/-- Rows of block POS, part 1. -/
def rowsPOS1 : List RegRow :=
  [ { base := 0xB0010C, dws := [{ ro := 0x3FFFF }, { ro := 0x3FFFF }], count := 6, stride := 0x40, capture := true },
    { base := 0xB00114, dws := [{ rw := 0x3FFFF }, { rw := 0x3FFFF, reset := 0x400 }], count := 6, stride := 0x40, guard := .ready, cls := .job, capture := true, hold := true },
    { base := 0xB0011C, dws := [{ rw := 0x3FFFF }, { rw := 0x3FFFF }], count := 6, stride := 0x40, guard := .ready, cls := .job, capture := true, hold := true },
    { base := 0xB00124, dws := [{ ro := 0x3FFFF }], count := 6, stride := 0x40 },
    { base := 0xB00128, dws := [{ rc := 0x3FFFF }], count := 6, stride := 0x40 },
    { base := 0xB0012C, dws := [{ ro := 0x3FFFF }, { ro := 0x3FFFF }], count := 6, stride := 0x40, capture := true },
    { base := 0xB00134, dws := [{ rw := 0x30000 }], count := 6, stride := 0x40, guard := .ready, cls := .job },
    { base := 0xB00300, dws := [{ rw := 0x27800, w1c := 0x18000 }], count := 4, stride := 0x10 },
    { base := 0xB00304, dws := [{ rw := 0x3FFFF }, { rw := 0x3FFFF }], count := 4, stride := 0x10, capture := true, hold := true },
    { base := 0xB00340, dws := [{ rw := 0x20000, w1c := 0x18000 }], count := 4, stride := 0x10 },
    { base := 0xB00344, dws := [{ rw := 0x3FFFF }, { rw := 0x3FFFF }], count := 4, stride := 0x10, capture := true, hold := true },
    { base := 0xB00400, dws := [{ rw := 0xC000, w1c := 0x30000 }], count := 2, stride := 0x80 } ]

/-- Rows of block POS, part 2. -/
def rowsPOS2 : List RegRow :=
  [ { base := 0xB00404, dws := [{ ro := 0x3FFFF }, { ro := 0x3FFFF }], count := 2, stride := 0x80, capture := true },
    { base := 0xB00410, dws := [{ ro := 0x3FFFF }, { ro := 0x3FFFF }, { ro := 0x3FFFF }, { ro := 0x3FFFF }, { ro := 0x3FFFF }, { ro := 0x3FFFF }, { ro := 0x3FFFF }, { ro := 0x3FFFF }, { ro := 0x3FFFF }, { ro := 0x3FFFF }, { ro := 0x3FFFF }, { ro := 0x3FFFF }], count := 2, stride := 0x80 } ]

/-- Every row of block POS (R568). -/
def rowsPOS : List RegRow :=
  rowsPOS0 ++ rowsPOS1 ++ rowsPOS2
/-! ## Block FLS -/
/-- Offset of FLS_STATUS. -/
def FLS_STATUS : Nat := 0xC00000
/-- Offset of FLS_CFG. -/
def FLS_CFG : Nat := 0xC00004
/-- Offset of FLS_MIN_PERIOD. -/
def FLS_MIN_PERIOD : Nat := 0xC00008
/-- Offset of FLS_DELAY, element i. -/
def FLS_DELAY (i : Nat) : Nat := 0xC00010 + 0x4 * i
/-- Offset of FLS_DELAY_ACT, element i. -/
def FLS_DELAY_ACT (i : Nat) : Nat := 0xC00018 + 0x4 * i
/-- Offset of FLS_COMMIT. -/
def FLS_COMMIT : Nat := 0xC00020
/-- Offset of FLS_COMMIT_STATUS. -/
def FLS_COMMIT_STATUS : Nat := 0xC00024
/-- Offset of FLS_NEXT_N. -/
def FLS_NEXT_N : Nat := 0xC00030
/-- Offset of FLS_NEXT_POS. -/
def FLS_NEXT_POS : Nat := 0xC00038
/-- Offset of FLS_LAST_FSEQ. -/
def FLS_LAST_FSEQ : Nat := 0xC00040
/-- Offset of FLS_STITCH_FSEQ. -/
def FLS_STITCH_FSEQ : Nat := 0xC00048
/-- Offset of FLS_STITCH_N. -/
def FLS_STITCH_N : Nat := 0xC00050
/-- Offset of FLS_STOP_AT. -/
def FLS_STOP_AT : Nat := 0xC00060
/-- Offset of FLS_PERMIT_FSEQ. -/
def FLS_PERMIT_FSEQ : Nat := 0xC00084
/-- Offset of FLS_FIRED. -/
def FLS_FIRED : Nat := 0xC00090
/-- Offset of FLS_STOP_CAUSES. -/
def FLS_STOP_CAUSES : Nat := 0xC00058
/-- Offset of FLS_TEMP_WARN. -/
def FLS_TEMP_WARN : Nat := 0xC00070
/-- Offset of FLS_TEMP_LIMIT. -/
def FLS_TEMP_LIMIT : Nat := 0xC00074
/-- Offset of FLS_HEAD_TEMP. -/
def FLS_HEAD_TEMP : Nat := 0xC00078
/-- Offset of FLS_PERMIT_CUT. -/
def FLS_PERMIT_CUT : Nat := 0xC00080

/-- Rows of block FLS, part 0. -/
def rowsFLS0 : List RegRow :=
  [ { base := 0xC00000, dws := [{ w1c := 0x3000, ro := 0x3CC00 }] },
    { base := 0xC00004, dws := [{ rw := 0x3FE00, reset := 0x30000 }], guard := .ready, cls := .job },
    { base := 0xC00008, dws := [{ rw := 0xFFFF, reset := 0x190 }], guard := .ready, cls := .job },
    { base := 0xC00010, dws := [{ sh := 0x7F }], count := 2, stride := 0x4, cls := .stripe },
    { base := 0xC00018, dws := [{ ro := 0x7F }], count := 2, stride := 0x4 },
    { base := 0xC00020, dws := [{ wo := 0x1 }] },
    { base := 0xC00024, dws := [{ w1c := 0x6, ro := 0x1 }] },
    { base := 0xC00030, dws := [{ ro := 0x3FFFF }, { ro := 0x3FFFF }], capture := true },
    { base := 0xC00038, dws := [{ ro := 0x3FFFF }, { ro := 0x3FFFF }], capture := true },
    { base := 0xC00040, dws := [{ ro := 0x3FFFF }, { ro := 0x3FFFF }], capture := true },
    { base := 0xC00048, dws := [{ ro := 0x3FFFF }, { ro := 0x3FFFF }], capture := true },
    { base := 0xC00050, dws := [{ ro := 0x3FFFF }, { ro := 0x3FFFF }], capture := true } ]

/-- Rows of block FLS, part 1. -/
def rowsFLS1 : List RegRow :=
  [ { base := 0xC00060, dws := [{ ro := 0x3FFFF }, { ro := 0x3FFFF }], capture := true },
    { base := 0xC00084, dws := [{ ro := 0x3FFFF }, { ro := 0x3FFFF }], capture := true },
    { base := 0xC00090, dws := [{ ro := 0x3FFFF }, { ro := 0x3FFFF }], capture := true },
    { base := 0xC00058, dws := [{ ro := 0x3FF }] },
    { base := 0xC00070, dws := [{ rw := 0x3FFFF, reset := 0x2800 }] },
    { base := 0xC00074, dws := [{ rw := 0x3FFFF, reset := 0x2D00 }] },
    { base := 0xC00078, dws := [{ ro := 0x3FFFF }] },
    { base := 0xC00080, dws := [{ w1c := 0x20000, ro := 0x1FF }] } ]

/-- Every row of block FLS (R568). -/
def rowsFLS : List RegRow :=
  rowsFLS0 ++ rowsFLS1
/-! ## Block MOT -/
/-- Offset of MOT_STATUS. -/
def MOT_STATUS : Nat := 0xD00000
/-- Offset of MOT_CFG. -/
def MOT_CFG : Nat := 0xD00004
/-- Offset of MOT_VMAX. -/
def MOT_VMAX : Nat := 0xD00008
/-- Offset of MOT_VMIN. -/
def MOT_VMIN : Nat := 0xD0000C
/-- Offset of MOT_VMOVE. -/
def MOT_VMOVE : Nat := 0xD00010
/-- Offset of MOT_ACC. -/
def MOT_ACC : Nat := 0xD00014
/-- Offset of MOT_JERK. -/
def MOT_JERK : Nat := 0xD0001C
/-- Offset of MOT_STOP_ACC. -/
def MOT_STOP_ACC : Nat := 0xD00024
/-- Offset of MOT_STOP_JERK. -/
def MOT_STOP_JERK : Nat := 0xD0002C
/-- Offset of MOT_MARGIN. -/
def MOT_MARGIN : Nat := 0xD00034
/-- Offset of MOT_SETTLE. -/
def MOT_SETTLE : Nat := 0xD0003C
/-- Offset of MOT_GOV_DB_LOW. -/
def MOT_GOV_DB_LOW : Nat := 0xD00040
/-- Offset of MOT_GOV_DB_HIGH. -/
def MOT_GOV_DB_HIGH : Nat := 0xD00048
/-- Offset of MOT_GOV_CL_LOW. -/
def MOT_GOV_CL_LOW : Nat := 0xD00050
/-- Offset of MOT_GOV_CL_HIGH. -/
def MOT_GOV_CL_HIGH : Nat := 0xD00054
/-- Offset of MOT_GOV_TFLOOR. -/
def MOT_GOV_TFLOOR : Nat := 0xD00058
/-- Offset of MOT_GOV_FACTOR. -/
def MOT_GOV_FACTOR : Nat := 0xD0005C
/-- Offset of MOT_GOV_MESH. -/
def MOT_GOV_MESH : Nat := 0xD00060
/-- Offset of MOT_GOV_VTGT. -/
def MOT_GOV_VTGT : Nat := 0xD00064
/-- Offset of MOT_V_TOP. -/
def MOT_V_TOP : Nat := 0xD00068
/-- Offset of MOT_SP. -/
def MOT_SP : Nat := 0xD00070
/-- Offset of MOT_END_X. -/
def MOT_END_X : Nat := 0xD000A0
/-- Offset of MOT_BACKUP_X. -/
def MOT_BACKUP_X : Nat := 0xD000A8
/-- Offset of MOT_REST_X. -/
def MOT_REST_X : Nat := 0xD000B0
/-- Offset of MOT_LAYER. -/
def MOT_LAYER : Nat := 0xD000C0
/-- Offset of MOT_COMMIT. -/
def MOT_COMMIT : Nat := 0xD000D0
/-- Offset of MOT_COMMIT_STATUS. -/
def MOT_COMMIT_STATUS : Nat := 0xD000D4
/-- Offset of MOT_LAX_CTRL, element i. -/
def MOT_LAX_CTRL (i : Nat) : Nat := 0xD00100 + 0x40 * i
/-- Offset of MOT_LAX_CUR, element i. -/
def MOT_LAX_CUR (i : Nat) : Nat := 0xD00104 + 0x40 * i
/-- Offset of MOT_LAX_VMAX, element i. -/
def MOT_LAX_VMAX (i : Nat) : Nat := 0xD00108 + 0x40 * i
/-- Offset of MOT_LAX_ACC, element i. -/
def MOT_LAX_ACC (i : Nat) : Nat := 0xD0010C + 0x40 * i
/-- Offset of MOT_LAX_PITCH, element i. -/
def MOT_LAX_PITCH (i : Nat) : Nat := 0xD00110 + 0x40 * i
/-- Offset of MOT_LAX_CMD, element i. -/
def MOT_LAX_CMD (i : Nat) : Nat := 0xD00118 + 0x40 * i
/-- Offset of MOT_LAX_TARGET, element i. -/
def MOT_LAX_TARGET (i : Nat) : Nat := 0xD00120 + 0x40 * i
/-- Offset of MOT_LAX_GOTO, element i. -/
def MOT_LAX_GOTO (i : Nat) : Nat := 0xD00128 + 0x40 * i
/-- Offset of MOT_SINE, element i. -/
def MOT_SINE (i : Nat) : Nat := 0xD01000 + 0x4 * i
/-- Offset of MOT_SINE_ACT, element i. -/
def MOT_SINE_ACT (i : Nat) : Nat := 0xD01400 + 0x4 * i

- - - - -

● **TASK BRIEF**
From the very first line of the data through the line with "base := 0xB00344, dws" in it, please reproduce each line exactly and output nothing more.

● **SOLUTION TO THIS PROBLEM**
/-- Rows of block POS, part 1. -/
def rowsPOS1 : List RegRow :=
  [ { base := 0xB0010C, dws := [{ ro := 0x3FFFF }, { ro := 0x3FFFF }], count := 6, stride := 0x40, capture := true },
    { base := 0xB00114, dws := [{ rw := 0x3FFFF }, { rw := 0x3FFFF, reset := 0x400 }], count := 6, stride := 0x40, guard := .ready, cls := .job, capture := true, hold := true },
    { base := 0xB0011C, dws := [{ rw := 0x3FFFF }, { rw := 0x3FFFF }], count := 6, stride := 0x40, guard := .ready, cls := .job, capture := true, hold := true },
    { base := 0xB00124, dws := [{ ro := 0x3FFFF }], count := 6, stride := 0x40 },
    { base := 0xB00128, dws := [{ rc := 0x3FFFF }], count := 6, stride := 0x40 },
    { base := 0xB0012C, dws := [{ ro := 0x3FFFF }, { ro := 0x3FFFF }], count := 6, stride := 0x40, capture := true },
    { base := 0xB00134, dws := [{ rw := 0x30000 }], count := 6, stride := 0x40, guard := .ready, cls := .job },
    { base := 0xB00300, dws := [{ rw := 0x27800, w1c := 0x18000 }], count := 4, stride := 0x10 },
    { base := 0xB00304, dws := [{ rw := 0x3FFFF }, { rw := 0x3FFFF }], count := 4, stride := 0x10, capture := true, hold := true },
    { base := 0xB00340, dws := [{ rw := 0x20000, w1c := 0x18000 }], count := 4, stride := 0x10 },
    { base := 0xB00344, dws := [{ rw := 0x3FFFF }, { rw := 0x3FFFF }], count := 4, stride := 0x10, capture := true, hold := true },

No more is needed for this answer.